I, Steadman Upham, the undersigned Board member of the following registered investment companies (collectively, the “Funds”):

-  
The American Funds Income Series – U.S. Government Securities Fund (File No. 002-98199, File No. 811-04318)
-  
American Funds Money Market Fund (File No. 333-157162, File No. 811-22277)
-  
American Funds Short-Term Tax-Exempt Bond Fund (File No. 033-26431, File No. 811-05750)
-  
The American Funds Tax-Exempt Series II – The Tax-Exempt Fund of California (File No. 033-06180, File No. 811-04694)
-  
American High-Income Municipal Bond Fund, Inc. (File No. 033-80630, File No. 811-08576)
-  
American High-Income Trust (File No. 033-17917, File No. 811-05364)
-  
The Bond Fund of America, Inc. (File No. 002-50700, File No. 811-02444)
-  
Capital Income Builder, Inc. (File No. 033-12967, File No. 811-05085)
-  
Capital World Bond Fund, Inc. (File No. 033-12447, File No. 811-05104)
-  
Capital World Growth and Income Fund, Inc. (File No. 033-54444, File No. 811-07338)
-  
The Cash Management Trust of America (File No. 002-47940, File No. 811-02380)
-  
Intermediate Bond Fund of America (File No. 033-19514, File No. 811-05446)
-  
Limited Term Tax-Exempt Bond Fund of America (File No. 033-66214, File No. 811-07888)
-  
Short-Term Bond Fund of America, Inc. (File No. 333-135770, File No. 811-21928)
-  
The Tax-Exempt Bond Fund of America, Inc. (File No. 002-49291, File No. 811-02421)
-  
The Tax-Exempt Money Fund of America (File No. 033-26431, File No. 811-05750)
-  
The U.S. Treasury Money Fund of America (File No. 033-38475, File No. 811-06235)

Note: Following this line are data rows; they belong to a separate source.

-- ==== Sys2Proof/Tests/Slice0.lean ====
section
/-! SUPPORT. Witnesses of the statements' hypotheses, the checks of well-formedness, and small tests of single commands. -/

namespace Sys2Proof.Tests

set_option Elab.async false

open Sys2Proof.Machine
open Host (Outcome)

/-! ## Small states -/

/-- A node of which function 0 has 4 queues, 8 row counters, 256 MiB of pool, 16 keys, 2 program slots, 2 key slots and a GiB of the tier; pool and tier ready. -/
def base : State :=
  ((((((((State.reset.setReg 0x1B0000 0x40000).setReg 0x1B0004 0x80000).setReg 0x1B0008 0x10000).setReg 0x1B000C 16).setReg 0x1B0020 0x200).setReg
    0x1B0024 0x200).setReg 0x1B0028 1).setReg 0x200 0x30000).setReg 0x18000C 100

/-- An entry of an opcode with fields at bit positions. -/
def ent (op : Nat) (fs : List (Nat × Nat)) : Entry := BitVec.ofNat 512 (op + (fs.map (fun f => f.2 * 2 ^ f.1)).sum)

def ins (w : Entry) : Fetched := { pos := 0, w, x := none }
def insX (w x : Entry) : Fetched := { pos := 0, w, x := some x }

/-- The base with queue 0 created and one instruction held. -/
def held (i : Fetched) : State := base.setQueue 0 { created := true, held := [{ ins := i, body := [], doomed := false }] }

/-- Key 0 of function 0, GEN 1, local, of the first 64 KiB of the pool. -/
def lkey : KeyEnt := { gen := 1, state := .valid, owner := 0, desc := BitVec.ofNat 256 (2 ^ 64 * 65536 + 2 ^ 128 * (2 + 64)) }

/-- A communicator of two ranks, this node being rank 0. -/
def duo : Comm :=
  { creator := 0, tag := 0, ranks := [{ node := 0, cgen := 0, pgroup := 0, pmember := 0 }, { node := 1, cgen := 0, pgroup := 1, pmember := 0 }]
    spares := [], job := 0, jmode := false, ckptEvery := 0, ckptStride := 0 }

def withComm (s : State) : State := { s with comms := [(1, some duo)] }

/-! ## Witnesses -/

/-- The instruction is next on queue 0 of a state, its start, its start with the charge, and its run. -/
abbrev starts (s : State) (op : BitVec 8) (i : Fetched) : Prop := s.startable 0 op i 0
def begun (s : State) (i : Fetched) : State := s.started 0 i 0
def paid (s : State) (i : Fetched) : State := s.charged 0 i 0
def runOf (s : State) (i : Fetched) : Run := s.newRun 0 i 0

/-- With key 0 valid. -/
def keyed (i : Fetched) : State := (held i).setKey 0 lkey

def nop : Fetched := ins (ent 0 [])
def fence (kind : Nat) : Fetched := ins (ent 0x23 [(17, kind)])
/-- PUT or GET of n bytes between pool offset 0 and node 5. -/
def move (op n : Nat) : Fetched := ins (ent op [(17, 2), (32, 7), (64, 5 * 2 ^ 42), (192, 1), (224, n)])
def puti (n : Nat) : Fetched :=
  if n ≤ 48 then ins (ent 0x11 [(17, n), (64, 5 * 2 ^ 42)]) else insX (ent 0x11 [(9, 1), (17, n), (64, 5 * 2 ^ 42)]) 0
def copy : Fetched := ins (ent 0x13 [(17, 2), (19, 2), (32, 1), (128, 4096), (192, 1), (224, 4096)])
def atomic (op size : Nat) : Fetched := ins (ent op [(17, size), (64, 5 * 2 ^ 42 + 8), (128, 1)])
def signalTo (q placed : Nat) : Fetched := ins (ent 0x21 [(17, 7), (64, q), (128, 1), (192, placed)])
def mark (placed : Nat) : Fetched := ins (ent 0x22 [(17, placed), (64, 5 * 2 ^ 42)])
def wait : Fetched := ins (ent 0x20 [(17, 7), (64, 1)])
def flush (scope q : Nat) : Fetched := ins (ent 0x14 [(17, scope), (64, q)])
/-- The instruction is next on queue 0 of a state and nothing in it is malformed. -/
abbrev sound (s : State) (op : BitVec 8) (i : Fetched) (why : State → Run → List Nat) : Prop :=
  starts s op i ∧ lowestDetail (why (begun s i) (runOf s i)) = none
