-- ==== Sys2Proof/Laws/Commands.lean ====
section
/-! SUPPORT. One inversion lemma per command's meaning, per host access and for the step: everything each can do. A
later proof cites these and unfolds no meaning. -/

namespace Sys2Proof.Machine

variable {s t : State}

theorem exec_nop_eq (s : State) : exec .nop s = .next (s.completeWith .none 0) := rfl

theorem exec_clearFreq_eq (s : State) :
    exec .clearFreq s = .next (s.clearFreq.invalidate.completeWith .none 0) := rfl

theorem illegal_eq (s : State) : illegal s = .next (s.completeWith .illegalCommand 0) := rfl

/-- BUILD_TREE fails on an empty alphabet and else stores the arena (42_tree_builder.md rule R150). -/
theorem exec_buildTree_cases (s : State) :
    (leavesOf s.freqAt = [] ∧ exec .buildTree s = .next (s.buildEmpty.completeWith .emptyAlphabet 0)) ∨
    (leavesOf s.freqAt ≠ [] ∧ exec .buildTree s = .next ((s.buildFrom (leavesOf s.freqAt)).completeWith .none 0)) := by
  by_cases h : leavesOf s.freqAt = []
  · exact .inl ⟨h, by simp [exec, execBuildTree, State.buildTree, h]⟩
  · exact .inr ⟨h, by simp [exec, execBuildTree, State.buildTree, h]⟩

/-- GEN_CODES fails without a tree, stores the table of the walk, or stops where the walk does
(43_code_table_generator.md rule R170). -/
theorem exec_genCodes_cases (s : State) :
    (s.treeValid = false ∧ exec .genCodes s = .next (s.completeWith .noTree 0)) ∨
    (s.treeValid = true ∧ ∃ tbl, s.codeTable = .table tbl ∧
      exec .genCodes s = .next (State.completeWith { s with code := tbl, codesValid := true } .none 0)) ∨
    (s.treeValid = true ∧ ∃ why, s.codeTable = .stuck why ∧ exec .genCodes s = .fault why) := by
  cases ht : s.treeValid
  · exact .inl ⟨rfl, by simp [exec, execGenCodes, ht]⟩
  · right
    cases hc : s.codeTable with
    | table tbl => exact .inl ⟨rfl, tbl, rfl, by simp [exec, execGenCodes, ht, hc]⟩
    | stuck why => exact .inr ⟨rfl, why, rfl, by simp [exec, execGenCodes, ht, hc]⟩

/-- ENCODE's four ends (44_encoder.md rule R190). -/
theorem exec_encode_cases (s : State) :
    (s.codesValid = false ∧ exec .encode s = .next ((s.encodeOutput [] 0).completeWith .noCodes 0)) ∨
    (s.codesValid = true ∧ s.params.symDepth < s.symLen.toNat ∧
      exec .encode s = .next ((s.encodeOutput [] 0).completeWith .badLength 0)) ∨
    (s.codesValid = true ∧ s.symLen.toNat ≤ s.params.symDepth ∧ ∃ out,
      encodeLoop s.codeAt s.params.bitDepth 0 [] (s.symbolsIn s.symLen.toNat) = .done out ∧
      exec .encode s = .next ((s.encodeOutput out out.length).completeWith .none 0)) ∨
    (s.codesValid = true ∧ s.symLen.toNat ≤ s.params.symDepth ∧ ∃ code index out,
      encodeLoop s.codeAt s.params.bitDepth 0 [] (s.symbolsIn s.symLen.toNat) = .failed code index out ∧
      exec .encode s = .next ((s.encodeOutput out 0).completeWith code index)) := by
  cases hc : s.codesValid
  · exact .inl ⟨rfl, by simp [exec, execEncode, State.encode, hc]⟩
  · right
    by_cases hl : s.symLen.toNat > s.params.symDepth
    · exact .inl ⟨rfl, hl, by simp [exec, execEncode, State.encode, hc, hl]⟩
    · right
      cases he : encodeLoop s.codeAt s.params.bitDepth 0 [] (s.symbolsIn s.symLen.toNat) with
      | done out => exact .inl ⟨rfl, by omega, out, rfl, by simp [exec, execEncode, State.encode, hc, hl, he]⟩
      | failed code index out =>
        exact .inr ⟨rfl, by omega, code, index, out, rfl, by simp [exec, execEncode, State.encode, hc, hl, he]⟩

/-- DECODE's five ends (45_decoder.md rule R210). -/
theorem exec_decode_cases (s : State) :
    (s.treeValid = false ∧ exec .decode s = .next ((s.decodeOutput [] 0).completeWith .noTree 0)) ∨
    (s.treeValid = true ∧ s.params.bitDepth < s.bitLen.toNat ∧
      exec .decode s = .next ((s.decodeOutput [] 0).completeWith .badLength 0)) ∨
    (s.treeValid = true ∧ s.bitLen.toNat ≤ s.params.bitDepth ∧ ∃ out,
      decodeLoop s.arenaAt? s.root.toNat s.params.symDepth 0 s.root.toNat 0 [] (s.bitsIn s.bitLen.toNat) = .done out ∧
      exec .decode s = .next ((s.decodeOutput out out.length).completeWith .none 0)) ∨
    (s.treeValid = true ∧ s.bitLen.toNat ≤ s.params.bitDepth ∧ ∃ code index out,
      decodeLoop s.arenaAt? s.root.toNat s.params.symDepth 0 s.root.toNat 0 [] (s.bitsIn s.bitLen.toNat) =
        .failed code index out ∧
      exec .decode s = .next ((s.decodeOutput out 0).completeWith code index)) ∨
    (s.treeValid = true ∧ s.bitLen.toNat ≤ s.params.bitDepth ∧ ∃ why,
      decodeLoop s.arenaAt? s.root.toNat s.params.symDepth 0 s.root.toNat 0 [] (s.bitsIn s.bitLen.toNat) = .stuck why ∧
      exec .decode s = .fault why) := by
  cases ht : s.treeValid
  · exact .inl ⟨rfl, by simp [exec, execDecode, ht]⟩
  · right
    by_cases hl : s.bitLen.toNat > s.params.bitDepth
    · exact .inl ⟨rfl, hl, by simp [exec, execDecode, ht, hl]⟩
    · right
      cases hd : decodeLoop s.arenaAt? s.root.toNat s.params.symDepth 0 s.root.toNat 0 []
          (s.bitsIn s.bitLen.toNat) with
      | done out => exact .inl ⟨rfl, by omega, out, rfl, by simp [exec, execDecode, ht, hl, hd]⟩
      | failed code index out =>
        exact .inr (.inl ⟨rfl, by omega, code, index, out, rfl, by simp [exec, execDecode, ht, hl, hd]⟩)
      | stuck why => exact .inr (.inr ⟨rfl, by omega, why, rfl, by simp [exec, execDecode, ht, hl, hd]⟩)

/-- A host write is rejected, or reaches its target (40_host_access.md rule R111). -/
theorem hostWrite_cases (s : State) (addr : Offset) (v : Word) :
    (guarded (targetOf addr) = true ∧ s.busy = true ∧ s.hostWrite addr v = s.rejectAccess) ∨
    (¬ (guarded (targetOf addr) = true ∧ s.busy = true) ∧ s.hostWrite addr v = s.targetWrite v (targetOf addr)) := by
  by_cases h : guarded (targetOf addr) = true ∧ s.busy = true
  · exact .inl ⟨h.1, h.2, by simp [State.hostWrite, h]⟩
  · refine .inr ⟨h, ?_⟩
    rw [State.hostWrite, if_neg (by simpa [Bool.and_eq_true] using h)]

/-- An engine step with nothing pending changes nothing; else it runs the decoded command or the completion of an
illegal word (41_command_control.md rule R133). -/
theorem engineStep_cases (s : State) :
    (s.pending = none ∧ engineStep s = .next s) ∨
    (∃ w i, s.pending = some w ∧ Sys2Proof.decode w = .command i ∧ engineStep s = exec i s) ∨
    (∃ w why, s.pending = some w ∧ Sys2Proof.decode w = .illegal why ∧
      engineStep s = .next (s.completeWith .illegalCommand 0)) := by
  cases hp : s.pending with
  | none => exact .inl ⟨rfl, by simp [engineStep, hp]⟩
  | some w =>
    cases hd : Sys2Proof.decode w with
    | command i => exact .inr (.inl ⟨w, i, rfl, hd, by simp [engineStep, hp, hd]⟩)
    | illegal why => exact .inr (.inr ⟨w, why, rfl, hd, by simp [engineStep, hp, hd, illegal_eq]⟩)

/-- Everything one step of the block can be: the engine's step with no event in view, or the next event. -/
theorem step_cases (s : State) :
    (s.inputs = [] ∧ step s = engineStep s) ∨
    (∃ rest addr, s.inputs = .read addr :: rest ∧ step s = .next (State.hostRead { s with inputs := rest } addr)) ∨
    (∃ rest addr v, s.inputs = .write addr v :: rest ∧
      step s = .next (State.hostWrite { s with inputs := rest } addr v)) ∨
    (∃ rest, s.inputs = .engine :: rest ∧ step s = engineStep { s with inputs := rest }) ∨
    (∃ rest, s.inputs = .reset :: rest ∧ step s = .next (State.afterReset { s with inputs := rest })) := by
  cases hi : s.inputs with
  | nil => exact .inl ⟨rfl, by simp [step, blockStep, hi]⟩
  | cons e rest =>
    cases e with
    | read addr => exact .inr (.inl ⟨rest, addr, rfl, by simp [step, blockStep, hi, handleInput]⟩)
    | write addr v => exact .inr (.inr (.inl ⟨rest, addr, v, rfl, by simp [step, blockStep, hi, handleInput]⟩))
    | engine => exact .inr (.inr (.inr (.inl ⟨rest, rfl, by simp [step, blockStep, hi, handleInput]⟩)))
    | reset => exact .inr (.inr (.inr (.inr ⟨rest, rfl, by simp [step, blockStep, hi, handleInput]⟩)))

end Sys2Proof.Machine
end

hereby revoke all previous powers of attorney I have signed and otherwise act in my name and behalf in matters involving the Funds and do hereby constitute and appoint

Vincent P. Corti
Chad L. Norton
Patrick F. Quan
Kimberly S. Verdick
Steven I. Koszalka
Tanya Schneider
Courtney R. Taylor
M. Susan Gupton
Jeffrey P. Regal
Ari M. Vinocor

 
each of them singularly, my true and lawful attorneys-in-fact, with full power of substitution, and with full power to each of them, to sign for me and in my name in the appropriate capacities, all Registration Statements of the Funds on Form N-1A or Form N-14, any and all subsequent Amendments, or Post-Effective Amendments to said Registration Statement on Form N-1A or Form N-14 or any successor thereto, and any supplements or other instruments in connection therewith, and generally to do all such things in my name and behalf in connection therewith as said attorneys-in-fact deem necessary or appropriate, to comply with the provisions of the Securities Act of 1933 and the Investment Company Act of 1940 as amended, and all related requirements of the U. S. Securities and Exchange Commission.  I hereby ratify and confirm all that said attorneys-in-fact or their substitutes may do or cause to be done by virtue hereof.

EXECUTED at Los Angeles, CA, this 15th day of June, 2009.